▸ **Task requirements**: Nothing more is wanted than an exact repeat of the data below.

== Segment start ==

-- ==== Sys2Proof/Machine/Dispatch.lean ====
section
/-! DEFINITION. The meaning of each instruction, one arm per constructor. -/

namespace Sys2Proof.Machine

def exec (i : Instr) (s : State) : Host.Outcome State Fault Refusal :=
  match i with
  | .cgFallReload => Sys2Proof.Machine.execCgFallReload s
  | .cgRise => Sys2Proof.Machine.execCgRise s
  | .cgCount => Sys2Proof.Machine.execCgCount s
  | .syncShift => Sys2Proof.Machine.execSyncShift s
  | .smpReport => Sys2Proof.Machine.execSmpReport s
  | .smpHoldRise => Sys2Proof.Machine.execSmpHoldRise s
  | .smpCaptureRise => Sys2Proof.Machine.execSmpCaptureRise s
  | .smpHoldFall => Sys2Proof.Machine.execSmpHoldFall s
  | .smpCaptureFall => Sys2Proof.Machine.execSmpCaptureFall s
  | .smpUnreachableFault => Sys2Proof.Machine.execSmpUnreachableFault s
  | .strIdleNop => Sys2Proof.Machine.execStrIdleNop s
  | .strOverrunDetect => Sys2Proof.Machine.execStrOverrunDetect s
  | .strWriteData => Sys2Proof.Machine.execStrWriteData s
  | .strOvrHold => Sys2Proof.Machine.execStrOvrHold s
  | .strWriteSentinel => Sys2Proof.Machine.execStrWriteSentinel s
  | .strWait => Sys2Proof.Machine.execStrWait s
  | .strUnreachableFault => Sys2Proof.Machine.execStrUnreachableFault s
  | .dataN3 d => Sys2Proof.Machine.execDataN3 d s
  | .dataN2 d => Sys2Proof.Machine.execDataN2 d s
  | .dataN1 d => Sys2Proof.Machine.execDataN1 d s
  | .sentinel => Sys2Proof.Machine.execSentinel s

end Sys2Proof.Machine
end

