-- ==== Sys2Proof/Machine/Step.lean ====
section
/-! DEFINITION. The step: one reference-clock cycle of the block and its environment. -/

namespace Sys2Proof.Machine

def step (s : State) : Host.Outcome State Fault Refusal := s.runCycle

/-- The state in which the next step runs the instruction the decoder reads from a table word (log entries 9, 10); a
word that is no row changes nothing. -/
def State.withFetchWord (s : State) (nbits w : Nat) : State :=
  match decodeTableWord nbits w with
  | some i => s.placing i
  | none => s

end Sys2Proof.Machine
end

== Segment end ==

▸ **Result of this task**:
-- ==== Sys2Proof/Machine/Dispatch.lean ====
section
/-! DEFINITION. The meaning of each instruction, one arm per constructor. -/

namespace Sys2Proof.Machine

def exec (i : Instr) (s : State) : Host.Outcome State Fault Refusal :=
  match i with
  | .cgFallReload => Sys2Proof.Machine.execCgFallReload s
  | .cgRise => Sys2Proof.Machine.execCgRise s
  | .cgCount => Sys2Proof.Machine.execCgCount s
  | .syncShift => Sys2Proof.Machine.execSyncShift s
  | .smpReport => Sys2Proof.Machine.execSmpReport s
  | .smpHoldRise => Sys2Proof.Machine.execSmpHoldRise s
  | .smpCaptureRise => Sys2Proof.Machine.execSmpCaptureRise s
  | .smpHoldFall => Sys2Proof.Machine.execSmpHoldFall s
  | .smpCaptureFall => Sys2Proof.Machine.execSmpCaptureFall s
  | .smpUnreachableFault => Sys2Proof.Machine.execSmpUnreachableFault s
  | .strIdleNop => Sys2Proof.Machine.execStrIdleNop s
  | .strOverrunDetect => Sys2Proof.Machine.execStrOverrunDetect s
  | .strWriteData => Sys2Proof.Machine.execStrWriteData s
  | .strOvrHold => Sys2Proof.Machine.execStrOvrHold s
  | .strWriteSentinel => Sys2Proof.Machine.execStrWriteSentinel s
  | .strWait => Sys2Proof.Machine.execStrWait s
  | .strUnreachableFault => Sys2Proof.Machine.execStrUnreachableFault s
  | .dataN3 d => Sys2Proof.Machine.execDataN3 d s
  | .dataN2 d => Sys2Proof.Machine.execDataN2 d s
  | .dataN1 d => Sys2Proof.Machine.execDataN1 d s
  | .sentinel => Sys2Proof.Machine.execSentinel s

end Sys2Proof.Machine
end

-- ==== Sys2Proof/Machine/Step.lean ====
section
/-! DEFINITION. The step: one reference-clock cycle of the block and its environment. -/

namespace Sys2Proof.Machine

def step (s : State) : Host.Outcome State Fault Refusal := s.runCycle

/-- The state in which the next step runs the instruction the decoder reads from a table word (log entries 9, 10); a
word that is no row changes nothing. -/
def State.withFetchWord (s : State) (nbits w : Nat) : State :=
  match decodeTableWord nbits w with
  | some i => s.placing i
  | none => s

end Sys2Proof.Machine
end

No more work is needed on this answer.